What the exercise asks
The stretch from the line with "true ∧ ready.bufLen = .two ∧" through the line with "nextIs (exec .irqRestore" in the records below: write it out exactly, and nothing else.

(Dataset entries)
theorem witness_TxCheckActsOnTheAcknowledgeBit_ack :
    let s := inTransaction 14#4 1#3 0x24#8 false
    s.irq = true ∧ s.gie = true ∧ s.sr.getLsbD 0 = false ∧ s.dataIdx.toNat < s.bufLen.n := by decide

/-- The premises of the transition table, for a start in a state that names no action and for each state that
does. -/
def tablePremise (s : State) : Bool :=
  s.irq && s.gie && (s.state != 10#4 || decide (s.dataIdx.toNat < s.bufLen.n)) &&
    (s.sttifg || (!s.state.getLsbD 0 && s.state != 8#4))

theorem witness_HandlerFollowsTheTransitionTable_start :
    let s := { completed 8#4 with sttifg := true }
    tablePremise s = true ∧ s.sttifg = true := by decide

theorem witness_HandlerFollowsTheTransitionTable_flag_clear :
    [0#4, 2#4, 6#4, 10#4, 12#4].all (fun st => tablePremise (completed st) && !(completed st).sttifg) = true := by
  decide

theorem witness_HandlerFollowsTheTransitionTable_address :
    let s := { completed 4#4 with sr := 0x48#8 }
    let m := { completed 4#4 with sr := 0x4A#8 }
    tablePremise s = true ∧ tablePremise m = true ∧ s.sr = fold s.devAddr s.sr ∧ m.sr ≠ fold m.devAddr m.sr := by
  decide

theorem witness_HandlerFollowsTheTransitionTable_txCheck :
    let n := inTransaction 14#4 1#3 0x25#8 false
    let a := inTransaction 14#4 1#3 0x24#8 false
    let e := inTransaction 14#4 2#3 0x68#8 false
    tablePremise n = true ∧ n.sr.getLsbD 0 = true ∧
      tablePremise a = true ∧ a.sr.getLsbD 0 = false ∧ a.dataIdx.toNat < a.bufLen.n ∧
      tablePremise e = true ∧ e.sr.getLsbD 0 = false ∧ e.dataIdx.toNat = e.bufLen.n := by decide

theorem witness_HandlerExitClearsTheCompletionFlag :
    isHandlerAction .hAckNack = true ∧ (inTransaction 12#4 1#3 0x12#8 true).gie = true ∧
      nextIs (exec .hAckNack (inTransaction 12#4 1#3 0x12#8 true)) (fun _ => true) = true := by decide

theorem witness_HandlerLeavesForegroundStateAlone :
    isHandlerAction .hTxCheck = true ∧
      nextIs (exec .hTxCheck (inTransaction 14#4 1#3 0x24#8 false)) (fun _ => true) = true := by decide

theorem witness_InitializeConfiguresOnce :
    State.reset.initDone = false ∧ (0 : Nat) ≤ 127 ∧ (127 : Nat) ≤ 127 ∧ (127 : Nat) < 128 ∧
      ready.initDone = true := by decide

theorem witness_CriticalSectionSavesAndRestoresGie :
    ready.inCritical = false ∧ ({ ready with inCritical := true } : State).inCritical = true := by decide

theorem witness_Publish16IsOneAtomicStep :
    ready.bufLen = .two ∧ ready.inCritical = false ∧ ready.pendingWrites = [] := by decide

theorem witness_Publish32IsOneAtomicStep :
    ready4.bufLen = .four ∧ ready4.inCritical = false ∧ ready4.pendingWrites = [] := by decide

theorem witness_MaskedPackWritesTheWholeBuffer :
    let s := { ready with gie := false, inCritical := true }
    let u := { ready4 with gie := false, inCritical := true }
    s.inCritical = true ∧ s.pendingWrites = [] ∧ s.bufLen = .two ∧
      u.inCritical = true ∧ u.pendingWrites = [] ∧ u.bufLen = .four := by decide

theorem witness_UnmaskedPackWritesOneBytePerStep :
    State.reset.inCritical = false ∧ State.reset.pendingWrites = [] ∧ State.reset.bufLen = .two ∧
      ready4.inCritical = false ∧ ready4.pendingWrites = [] ∧ ready4.bufLen = .four := by decide

theorem witness_UnmaskedPackWritesOneBytePerStep_more :
    let u := { ready with turns := [.producer], pendingWrites := [(1, 0xCD#8)] }
    u.turns = .producer :: [] ∧ u.pendingWrites = (1, 0xCD#8) :: [] ∧ 1 < u.bufLen.n := by decide

theorem witness_WrongWidthIsRefused : ready4.bufLen = .four ∧ ready.bufLen = .two := by decide

theorem witness_PublishInsideACriticalSectionIsRefused :
    ({ ready with inCritical := true } : State).inCritical = true ∧ ready.bufLen = .two ∧
      ({ ready4 with inCritical := true } : State).inCritical = true ∧ ready4.bufLen = .four := by decide

theorem witness_ProducerLeavesTheEngineAlone :
    isProducerCall .irqMask = true ∧ nextIs (exec .irqMask ready) (fun _ => true) = true ∧
      isProducerCall (.hostInit 0x24) = true ∧
      nextIs (exec (.hostInit 0x24) State.reset) (fun _ => true) = true := by decide

theorem witness_ProducerStoresOnlyWhereItWrites :
    nextIs (exec (.pack16 0xABCD#16) ready) (fun _ => true) = true ∧
      2 ∉ (ready.pendingWrites ++ packWrites (packBytes16 0xABCD#16)).map Prod.fst ∧
      nextIs (exec (.setTransmitValue32 0xDEADBEEF#32) ready4) (fun _ => true) = true ∧
      4 ∉ (ready4.pendingWrites ++ packWrites (packBytes32 0xDEADBEEF#32)).map Prod.fst ∧
      nextIs (exec .irqRestore ready) (fun _ => true) = true := by decide

theorem witness_ForegroundCannotObserveTheEngine :
    let s' := inTransaction 12#4 1#3 0x12#8 true
    isProducerCall (.setTransmitValue16 0xABCD#16) = true ∧ s'.bufLen = ready.bufLen ∧ s'.txbuf = ready.txbuf ∧
      s'.gie = ready.gie ∧ s'.gieSaved = ready.gieSaved ∧ s'.inCritical = ready.inCritical ∧
      s'.initDone = ready.initDone ∧ s'.pendingWrites = ready.pendingWrites ∧ s'.unpacked = ready.unpacked ∧
      nextIs (exec (.setTransmitValue16 0xABCD#16) ready) (fun _ => true) = true ∧
      refuses (exec (.setTransmitValue32 1#32) ready) .widthMismatch = true ∧
      faults (exec (.pack16 0#16) { ready with pendingWrites := [(2, 0#8)] }) .bufferIndexOutOfRange = true := by
  decide

theorem witness_ClockShiftsOneBit_armed :
    let s := { ready with oe := true, sr := 0x80#8, cnt := 1#4 }
    s.sttifg = false ∧ s.ifg = false ∧ true = ((if s.oe then s.sr.getLsbD 7 else true) && true) ∧ s.cnt ≠ 0#4 := by
  decide

theorem witness_ClockShiftsOneBit_unarmed :
    ready.sttifg = false ∧ ready.ifg = false ∧
      true = ((if ready.oe then ready.sr.getLsbD 7 else true) && true) ∧ ready.cnt = 0#4 := by decide

theorem witness_PendingFlagHoldsTheClock :
    ({ ready with sttifg := true } : State).sttifg = true ∧ (completed 4#4).ifg = true := by decide

theorem witness_EnvironmentNeverClearsAFlag :
    isBusEvent (.envClock true) = true ∧
      nextIs (exec (.envClock true) { ready with cnt := 1#4 }) (fun _ => true) = true ∧
      ({ ready with sttifg := true } : State).sttifg = true ∧ (completed 0#4).ifg = true := by decide

theorem witness_ArmedGroupShiftsItsBits :
    let s := { ready with cnt := 8#4 }
    let u := { ready with cnt := 1#4, oe := true }
    s.sttifg = false ∧ s.ifg = false ∧ s.cnt = 8#4 ∧ s.oe = false ∧
      u.sttifg = false ∧ u.ifg = false ∧ u.cnt = 1#4 ∧ u.oe = true := by decide

theorem witness_ArmedGroupShiftsItsBits_crossed :
    let s := { ready with cnt := 1#4 }
    let u := { ready with cnt := 8#4, oe := true }
    s.sttifg = false ∧ s.ifg = false ∧ s.cnt = 1#4 ∧ s.oe = false ∧
      u.sttifg = false ∧ u.ifg = false ∧ u.cnt = 8#4 ∧ u.oe = true := by decide

theorem witness_DrivenAddressPhaseReceivesTheAnd :
    let s := { ready with cnt := 8#4, oe := true, sr := 0xA1#8 }
    s.sttifg = false ∧ s.ifg = false ∧ s.cnt = 8#4 ∧ s.oe = true := by decide

/-- A state in the invariant from which a step loads the next byte. -/
theorem witness_StepKeepsTheInvariant :
    Inv (inTransaction 14#4 1#3 0x25#8 false) ∧
      nextIs (step (inTransaction 14#4 1#3 0x25#8 false)) (fun t => decide (t.state = 0#4)) = true :=
  ⟨txCheck_nack_inv, by decide⟩

theorem witness_NoStepFaultsUnderTheInvariant : Inv (inTransaction 14#4 2#3 0x68#8 false) := txCheck_exhausted_inv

Task solution
    ({ ready with inCritical := true } : State).inCritical = true ∧ ready.bufLen = .two ∧
      ({ ready4 with inCritical := true } : State).inCritical = true ∧ ready4.bufLen = .four := by decide

theorem witness_ProducerLeavesTheEngineAlone :
    isProducerCall .irqMask = true ∧ nextIs (exec .irqMask ready) (fun _ => true) = true ∧
      isProducerCall (.hostInit 0x24) = true ∧
      nextIs (exec (.hostInit 0x24) State.reset) (fun _ => true) = true := by decide

theorem witness_ProducerStoresOnlyWhereItWrites :
    nextIs (exec (.pack16 0xABCD#16) ready) (fun _ => true) = true ∧
      2 ∉ (ready.pendingWrites ++ packWrites (packBytes16 0xABCD#16)).map Prod.fst ∧
      nextIs (exec (.setTransmitValue32 0xDEADBEEF#32) ready4) (fun _ => true) = true ∧
      4 ∉ (ready4.pendingWrites ++ packWrites (packBytes32 0xDEADBEEF#32)).map Prod.fst ∧
      nextIs (exec .irqRestore ready) (fun _ => true) = true := by decide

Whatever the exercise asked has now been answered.